The 3rd Law of Muscle

[quote]actionjeff wrote:

ok. fair enough

The current plan I’m on calls for some fast acting carbohydrates pre and peri-workout to normalize blood glucose levels and keep them up throughout the workout.

Should I use my SURGE Workout Fuel for this or save it for a rainy day? [/quote]

Surge Workout Fuel will work very well for this.

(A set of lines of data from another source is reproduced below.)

/-- 20_memory.md R109: a read appends one word to the read-back and changes nothing else, but that `RDATA` may advance `RPTR`
and `FSDATA` may advance `FSPTR`; the write-only registers read 0. What the registers that no other statement speaks of
read: `ID` (10_state.md R60), `FLT_CTRL` (R68), `RSEL`, `RPTR`, `FSPTR`, `OPENINFO` (R71), and the five views of the
selected slot (R73); the lengths for what fits a register, so that assumption log 7 is not in play. -/
def Obligations.ReadsOnlyAdvanceTheirPointer : Prop :=
  (∀ (r : Reg) (s : State), ∃ t w, serve (.regRead r.index) s = .next t ∧ t.readBack = s.readBack ++ [w]
    ∧ w = (readReg r s).1
    ∧ (r.access = .wo → w = 0#32)
    ∧ { t with readBack := s.readBack, rptr := s.rptr, fsptr := s.fsptr } = s
    ∧ (r ≠ .rdata → t.rptr = s.rptr) ∧ (r ≠ .fsdata → t.fsptr = s.fsptr))
  ∧ ∀ s : State,
    (readReg .id s).1 = s.par.idValue ∧ (readReg .fltCtrl s).1 = 1#32
    ∧ (readReg .rptr s).1 = s.rptr ∧ (readReg .fsptr s).1 = s.fsptr ∧ (readReg .rsel s).1.toNat = s.rsel.toNat
    ∧ (∀ i, i < 32 → (readReg .openinfo s).1.getLsbD i =
        (if i < 4 then s.openV && s.openSlot.getLsbD i else if i = 30 then s.wpend.isSome else if i = 31 then s.openV else false))
    ∧ (slotAt s s.rsel = .empty → ∀ r ∈ [Reg.rinfo, .rlen, .rrate, .rrows, .rwidth], (readReg r s).1 = 0#32)
    ∧ (∀ b : Signal, (slotAt s s.rsel = .opened b ∨ slotAt s s.rsel = .valid (.signal b)) →
        (readReg .rinfo s).1.toNat = (if slotAt s s.rsel = .opened b then 1 else 2)
          + 16 * (if b.data.kind = .complex then 1 else 0) + 256 * b.chan.toNat
        ∧ (b.data.length < 2 ^ 32 → (readReg .rlen s).1.toNat = b.data.length)
        ∧ (readReg .rrate s).1 = enc b.rate ∧ (readReg .rrows s).1 = 0#32 ∧ (readReg .rwidth s).1 = 0#32)
    ∧ (∀ im : Image, slotAt s s.rsel = .valid (.image im) →
        (readReg .rinfo s).1 = 0x00000022#32 ∧ (readReg .rrate s).1 = 0#32
        ∧ (im.rows * im.width < 2 ^ 32 → (readReg .rlen s).1.toNat = im.rows * im.width)
        ∧ (im.rows < 2 ^ 32 → (readReg .rrows s).1.toNat = im.rows)
        ∧ (im.width < 2 ^ 32 → (readReg .rwidth s).1.toNat = im.width))

/-- 10_state.md R58, R59: the bits of `STATUS` and of `ERRINFO`; 60_exceptions.md R281, R283, R285: the numbers of the
classes, the reasons and the stages in them, and the class of each reason by its range; and the effect of a host write to
`STATUS`: for each of bits 4 and 8, writing 1 clears it and writing 0 leaves it, and no other bit or register is affected. -/
def Obligations.StatusBitsAndTheirClearing : Prop :=
  (∀ (s : State) (i : Nat), i < 32 → (readReg .status s).1.getLsbD i =
    (if i < 3 then s.err.code.getLsbD i else if i = 4 then s.sticky else if i = 8 then s.degen
      else if i = 12 then s.openV else if i = 16 then s.fspec.valid else false))
  ∧ (∀ (s : State) (i : Nat), i < 32 → (readReg .errinfo s).1.getLsbD i =
    (if i < 8 then s.errInfo.opc.getLsbD i else if 8 ≤ i ∧ i < 12 then s.errInfo.stage.code.getLsbD (i - 8)
      else if 16 ≤ i ∧ i < 24 then s.errInfo.reason.code.getLsbD (i - 16) else false))
  ∧ [ErrClass.ok, .configuration, .insufficientData, .numericRange, .illegalCommand, .capacity].map (·.code.toNat)
      = [0, 1, 2, 3, 4, 5]
  ∧ [Stage.decode, .buffer, .env, .decim, .bpdesign, .bpapply, .agc, .dcrem, .resamp, .formimg, .combine].map (·.code.toNat)
      = [0, 1, 2, 3, 4, 5, 6, 7, 8, 9, 10]
  ∧ [Reason.none, .rateNonpos, .bandOrder, .nyquist, .taps, .decimLt1, .rateMismatch, .shapeMismatch, .lineWidth,
      .cfgNonfinite].map (·.code.toNat) = [0, 1, 2, 3, 4, 5, 6, 7, 8, 9]
  ∧ [Reason.shortFilter, .shortDecim, .shortLine, .oddWords, .nonfiniteInput, .overflow].map (·.code.toNat)
      = [16, 17, 18, 19, 24, 25]
  ∧ [Reason.reservedOpcode, .reservedField, .badSlot, .slotState, .kind, .noFilter, .portClosed, .capacity].map
      (·.code.toNat) = [32, 33, 34, 35, 36, 37, 38, 40]
  ∧ (∀ r : Reason, r.errClass =
      if r.code.toNat = 0 then .ok else if r.code.toNat < 16 then .configuration
      else if r.code.toNat < 24 then .insufficientData else if r.code.toNat < 32 then .numericRange
      else if r.code.toNat < 40 then .illegalCommand else .capacity)
  ∧ ∀ (s : State) (w : Word), ∃ t, serve (.regWrite Reg.status.index w) s = .next t
    ∧ t.sticky = (if w.getLsbD 4 = true then false else s.sticky)
    ∧ t.degen = (if w.getLsbD 8 = true then false else s.degen)
    ∧ { t with sticky := s.sticky, degen := s.degen } = s

/-- 40_buffer_commands.md R176: a `WDATA` write with the port closed, with a non-finite word, to a full buffer, and the three
ways it succeeds. -/
def Obligations.WdataWriteFollowsItsRule : Prop :=
  ∀ (w : Word) (s : State),
    (s.openV = false → serve (.regWrite Reg.wdata.index w) s = .next
      { s with err := .illegalCommand, sticky := true, errInfo := { opc := 0xFF#8, stage := .buffer, reason := .portClosed } })
    ∧ ∀ (b : Signal), s.openV = true → slotAt s s.openSlot = .opened b →
      (dec w = none → ∃ t, serve (.regWrite Reg.wdata.index w) s = .next t ∧ LoadAborted .nonfiniteInput s t)
      ∧ ∀ v, dec w = some v →
        (∀ xs, b.data = .real xs → s.wpend = none →
          (s.par.maxlen ≤ xs.length →
            ∃ t, serve (.regWrite Reg.wdata.index w) s = .next t ∧ LoadAborted .capacity s t)
          ∧ (xs.length < s.par.maxlen → ∃ t, serve (.regWrite Reg.wdata.index w) s = .next t
            ∧ LoadGrows { b with data := .real (xs ++ [v]) } none s t))
        ∧ ∀ zs, b.data = .complex zs →
          (s.wpend = none → s.par.maxlen ≤ zs.length →
            ∃ t, serve (.regWrite Reg.wdata.index w) s = .next t ∧ LoadAborted .capacity s t)
          ∧ (s.wpend = none → zs.length < s.par.maxlen →
            ∃ t, serve (.regWrite Reg.wdata.index w) s = .next t ∧ LoadGrows b (some v) s t)
          ∧ (∀ re, s.wpend = some re → ∃ t, serve (.regWrite Reg.wdata.index w) s = .next t
            ∧ LoadGrows { b with data := .complex (zs ++ [(re, v)]) } none s t)

/-- 40_buffer_commands.md R177: the word view of a slot, for each content it can have. -/
def Obligations.WordViewOfASlot : Prop :=
  ∀ s : State, ∀ i : SlotIx,
    (s.par.nslot ≤ i.toNat → (slotAt s i).words = [])
    ∧ (slotAt s i = .empty → (slotAt s i).words = [])
    ∧ (∀ b, (slotAt s i = .opened b ∨ slotAt s i = .valid (.signal b)) →
      (∀ xs : List Rat, b.data = .real xs → (slotAt s i).words.length = xs.length
        ∧ ∀ (n : Nat) (x : Rat), xs[n]? = some x → (slotAt s i).words[n]? = some (enc x))
      ∧ (∀ zs : List (Rat × Rat), b.data = .complex zs → (slotAt s i).words.length = 2 * zs.length
        ∧ ∀ (n : Nat) (z : Rat × Rat), zs[n]? = some z →
          (slotAt s i).words[2 * n]? = some (enc z.1) ∧ (slotAt s i).words[2 * n + 1]? = some (enc z.2)))
    ∧ (∀ im, slotAt s i = .valid (.image im) → (slotAt s i).words.length = im.pix.length
      ∧ ∀ (n : Nat) (p : Byte), im.pix[n]? = some p → (slotAt s i).words[n]? = some (p.setWidth 32))

/-- 40_buffer_commands.md R178: a read of `RDATA` returns the next word of the selected slot and advances `RPTR`, or returns 0
and leaves it; it changes nothing else. That the advance is modulo 2^32, which only a slot of at least that many words can
show, is the model's choice (assumption log 7). -/
def Obligations.RdataReturnsTheNextWord : Prop :=
  ∀ s : State,
    (∀ w, (slotAt s s.rsel).words[s.rptr.toNat]? = some w →
      serve (.regRead Reg.rdata.index) s = .next { s with rptr := s.rptr + 1#32, readBack := s.readBack ++ [w] })
    ∧ ((slotAt s s.rsel).words.length ≤ s.rptr.toNat →
      serve (.regRead Reg.rdata.index) s = .next { s with readBack := s.readBack ++ [0#32] })

/-- 10_state.md R74: the views of `FSPEC` read 0 while `valid = 0`; `FSDATA` returns the next coefficient and advances `FSPTR`,
or returns 0 and leaves it. That the advance is modulo 2^32, which only a tap count above `MAXTAPS` could show, is the
model's choice (assumption log 7). -/
def Obligations.FilterViewsAndFsdata : Prop :=
  ∀ s : State,
    (s.fspec.valid = false → ∀ r ∈ [Reg.fsinfo, .fsrate, .fslow, .fshigh, .fsdata], (readReg r s).1 = 0#32)
    ∧ (s.fspec.valid = true → s.fspec.taps < 2 ^ 16 →
      (readReg .fsinfo s).1 = 0x80000000#32 + BitVec.ofNat 32 s.fspec.taps
      ∧ (readReg .fsrate s).1 = enc s.fspec.fs ∧ (readReg .fslow s).1 = enc s.fspec.low
      ∧ (readReg .fshigh s).1 = enc s.fspec.high)
    ∧ (∀ c, s.fspec.valid = true → s.fsptr.toNat < s.fspec.taps → s.fspec.coef[s.fsptr.toNat]? = some c →
      serve (.regRead Reg.fsdata.index) s = .next { s with fsptr := s.fsptr + 1#32, readBack := s.readBack ++ [enc c] })
    ∧ ((s.fspec.valid = false ∨ s.fspec.taps ≤ s.fsptr.toNat) →
      serve (.regRead Reg.fsdata.index) s = .next { s with readBack := s.readBack ++ [0#32] })

/-! ### Numbers -/

/-- 00_scope.md R15: `rnd` overflows exactly from `(2 - 2^-24)·2^127` on; otherwise it gives the element of `F` nearest to
`v`, on a tie the one with the even significand; it is the identity on `F`, monotone and odd. -/
def Obligations.RndIsRoundToNearestEven : Prop :=
  (∀ v : Rat, rndRat v = none ↔ (2 - 1 / 2 ^ 24) * 2 ^ 127 ≤ |v|)
  ∧ (∀ v r : Rat, rndRat v = some r → isF r = true ∧ ∀ f : Rat, isF f = true →
      |v - r| ≤ |v - f| ∧ (f ≠ r → |v - f| = |v - r| → (r / pow2 (ulpExp r)).floor % 2 = 0))
  ∧ (∀ v : Rat, isF v = true → rndRat v = some v)
  ∧ (∀ u v p q : Rat, u ≤ v → rndRat u = some p → rndRat v = some q → p ≤ q)
  ∧ ∀ v : Rat, rndRat (-v) = (rndRat v).map (fun r => -r)

/-- 00_scope.md R15, R25: the rounding of a magnitude is exact: `rndRoot q` overflows exactly when the real root of `q` does,
and otherwise is the element of `F` nearest to it, ties to even. -/
def Obligations.RootIsRoundedExactly : Prop :=
  ∀ q : Rat, 0 ≤ q →
    (rndRoot q = none ↔ ((2 - 1 / 2 ^ 24) * 2 ^ 127 : ℝ) ≤ Real.sqrt (q : ℝ))
    ∧ ∀ r : Rat, rndRoot q = some r → isF r = true ∧ 0 ≤ r ∧ ∀ f : Rat, isF f = true →
      |Real.sqrt (q : ℝ) - (r : ℝ)| ≤ |Real.sqrt (q : ℝ) - (f : ℝ)|
      ∧ (f ≠ r → |Real.sqrt (q : ℝ) - (f : ℝ)| = |Real.sqrt (q : ℝ) - (r : ℝ)| →
          (r / pow2 (ulpExp r)).floor % 2 = 0)

/-- 00_scope.md R16: the binary32 layout of `dec`, and `dec(enc(v)) = v` on `F`; only finite values are decoded, to elements
of `F`; both zeros are 0. -/
def Obligations.WordsEncodeExactlyTheElements : Prop :=
  (∀ w : Word, dec w =
    if w.extractLsb' 23 8 = 255#8 then none
    else some ((if w.getLsbD 31 = true then -1 else 1)
      * (if w.extractLsb' 23 8 = 0#8 then ((w.extractLsb' 0 23).toNat : Rat) * (2 : Rat) ^ (-149 : Int)
         else ((2 ^ 23 + (w.extractLsb' 0 23).toNat : Nat) : Rat)
          * (2 : Rat) ^ (((w.extractLsb' 23 8).toNat : Int) - 150))))
  ∧ (∀ v : Rat, isF v = true → dec (enc v) = some v)
  ∧ (∀ (w : Word) (v : Rat), dec w = some v → isF v = true)
  ∧ enc 0 = 0x00000000#32 ∧ dec 0x80000000#32 = some 0
  ∧ enc 1 = 0x3F800000#32 ∧ enc (-5) = 0xC0A00000#32 ∧ enc 20800 = 0x46A28000#32

/-- 00_scope.md R30: the properties every instance of `NUM` has: lengths, signs (no rounded envelope value is
negative) and symmetry. -/
def Obligations.NumPrimitivesKeepTheirContracts : Prop :=
  ∀ p : Config.Params,
    (∀ x : List Rat, (numHenv p x).length = x.length ∧ ∀ v ∈ numHenv p x, ∀ r, v.rnd = some r → 0 ≤ r)
    ∧ (∀ low high fs taps, (numBpdesign p low high fs taps).length = taps
      ∧ (numBpdesign p low high fs taps).reverse = numBpdesign p low high fs taps)
    ∧ (∀ q, (numAntialias p q).u.length % 2 = 1 ∧ (numAntialias p q).u.reverse = (numAntialias p q).u)
    ∧ (∀ x fs pr mout, (numResample p x fs pr mout).length = mout)

/-- 20_memory.md R106: byte `i` of a word on a byte-addressed bus is its bits `8i+7:8i`, and the words of a sample file are its
bytes taken four at a time, the first the least significant. -/
def Obligations.BytesAreLittleEndian : Prop :=
  (∀ (w : Word) (i j : Nat), i < 4 → j < 8 → (wordByte w i).getLsbD j = w.getLsbD (8 * i + j))
  ∧ (∀ ws : List Word,
      fileWords (ws.flatMap fun w => [wordByte w 0, wordByte w 1, wordByte w 2, wordByte w 3]) = ws)
  ∧ fileWords [0x00#8, 0x00#8, 0x80#8, 0x3F#8] = [0x3F800000#32] ∧ dec 0x3F800000#32 = some 1
end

tried it for the first time today. Workout went about an hour and i used 3 scoops including total started sipping it 15 mins pre workout.

my workout was amazing i hit 3 more reps than the previous week on a 225 max reps bench. Think im going to try to go down to 2 or 2 1/2 scoops due to cost.

Only question i have is should big guys take a little more than the smaller guys? i know 4 scoops is over kill but as a 6’5 265 guy is 3 a good amount?

for anyone who can answer, could i use this during a hockey game or before of after??

[quote]crod266 wrote:
for anyone who can answer, could i use this during a hockey game or before of after??[/quote]

Definitely.

All of the athletes with whom we consult use Surge Workout Fuel during competition.

I’d start drinking it during warm-up and continue until 30 minutes after your last shift.

[quote]HJLau75 wrote:
Let me get this straight.

For athletic competitions i.e. track workouts, basketball, football, soccer. SURGE Workout Fuel should be consumed alone at 1 scoop per 30 minutes.[/quote]

That is what the practical experience has been.

I would change that to, “might consider mixing” instead of “should mix.”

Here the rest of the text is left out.